▶ [Source records]:

-- ==== Sys2Proof/Laws/PerInstr.lean ====
section
/-! SUPPORT. Statements made per operation, one lemma per constructor of Instr. -/

namespace Sys2Proof.Laws

/-- The fields of an operation's word (30_encoding.md R71): bits 15:8 are its opcode, bits 7:0 its data, and the opcode
map reads the operation back from it (R72). -/
def EncodeFields.Statement (i : Instr) : Prop :=
  opField (encode i) = i.opcode ∧ dataField (encode i) = i.data ∧ decodeWord (encode i) = some i

theorem EncodeFields.nop (d : Byte) : EncodeFields.Statement (.nop d) :=
  ⟨opField_encode _, dataField_encode _, decodeWord_encode _⟩

theorem EncodeFields.encOpen (d : Byte) : EncodeFields.Statement (.encOpen d) :=
  ⟨opField_encode _, dataField_encode _, decodeWord_encode _⟩

theorem EncodeFields.encByte (d : Byte) : EncodeFields.Statement (.encByte d) :=
  ⟨opField_encode _, dataField_encode _, decodeWord_encode _⟩

theorem EncodeFields.encClose (d : Byte) : EncodeFields.Statement (.encClose d) :=
  ⟨opField_encode _, dataField_encode _, decodeWord_encode _⟩

theorem EncodeFields.flush (d : Byte) : EncodeFields.Statement (.flush d) :=
  ⟨opField_encode _, dataField_encode _, decodeWord_encode _⟩

theorem EncodeFields.inhibitStart (d : Byte) : EncodeFields.Statement (.inhibitStart d) :=
  ⟨opField_encode _, dataField_encode _, decodeWord_encode _⟩

theorem EncodeFields.inhibitStop (d : Byte) : EncodeFields.Statement (.inhibitStop d) :=
  ⟨opField_encode _, dataField_encode _, decodeWord_encode _⟩

theorem EncodeFields.inRead (d : Byte) : EncodeFields.Statement (.inRead d) :=
  ⟨opField_encode _, dataField_encode _, decodeWord_encode _⟩

theorem EncodeFields.frameRelease (d : Byte) : EncodeFields.Statement (.frameRelease d) :=
  ⟨opField_encode _, dataField_encode _, decodeWord_encode _⟩

theorem EncodeFields.outStatus (d : Byte) : EncodeFields.Statement (.outStatus d) :=
  ⟨opField_encode _, dataField_encode _, decodeWord_encode _⟩

theorem EncodeFields.inStatus (d : Byte) : EncodeFields.Statement (.inStatus d) :=
  ⟨opField_encode _, dataField_encode _, decodeWord_encode _⟩

theorem EncodeFields.errStatus (d : Byte) : EncodeFields.Statement (.errStatus d) :=
  ⟨opField_encode _, dataField_encode _, decodeWord_encode _⟩

theorem EncodeFields.errArgs (d : Byte) : EncodeFields.Statement (.errArgs d) :=
  ⟨opField_encode _, dataField_encode _, decodeWord_encode _⟩

theorem EncodeFields.crcStatus (d : Byte) : EncodeFields.Statement (.crcStatus d) :=
  ⟨opField_encode _, dataField_encode _, decodeWord_encode _⟩

theorem EncodeFields.errClear (d : Byte) : EncodeFields.Statement (.errClear d) :=
  ⟨opField_encode _, dataField_encode _, decodeWord_encode _⟩

theorem EncodeFields.init (d : Byte) : EncodeFields.Statement (.init d) :=
  ⟨opField_encode _, dataField_encode _, decodeWord_encode _⟩

theorem EncodeFields.rxByte (d : Byte) : EncodeFields.Statement (.rxByte d) :=
  ⟨opField_encode _, dataField_encode _, decodeWord_encode _⟩

theorem EncodeFields.txReady (d : Byte) : EncodeFields.Statement (.txReady d) :=
  ⟨opField_encode _, dataField_encode _, decodeWord_encode _⟩

end Sys2Proof.Laws
end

▶ [Task prompt]: Lines above with the string "operation" need to be found and copied.

▶ [Result of the task]:
/-! SUPPORT. Statements made per operation, one lemma per constructor of Instr. -/
/-- The fields of an operation's word (30_encoding.md R71): bits 15:8 are its opcode, bits 7:0 its data, and the opcode
map reads the operation back from it (R72). -/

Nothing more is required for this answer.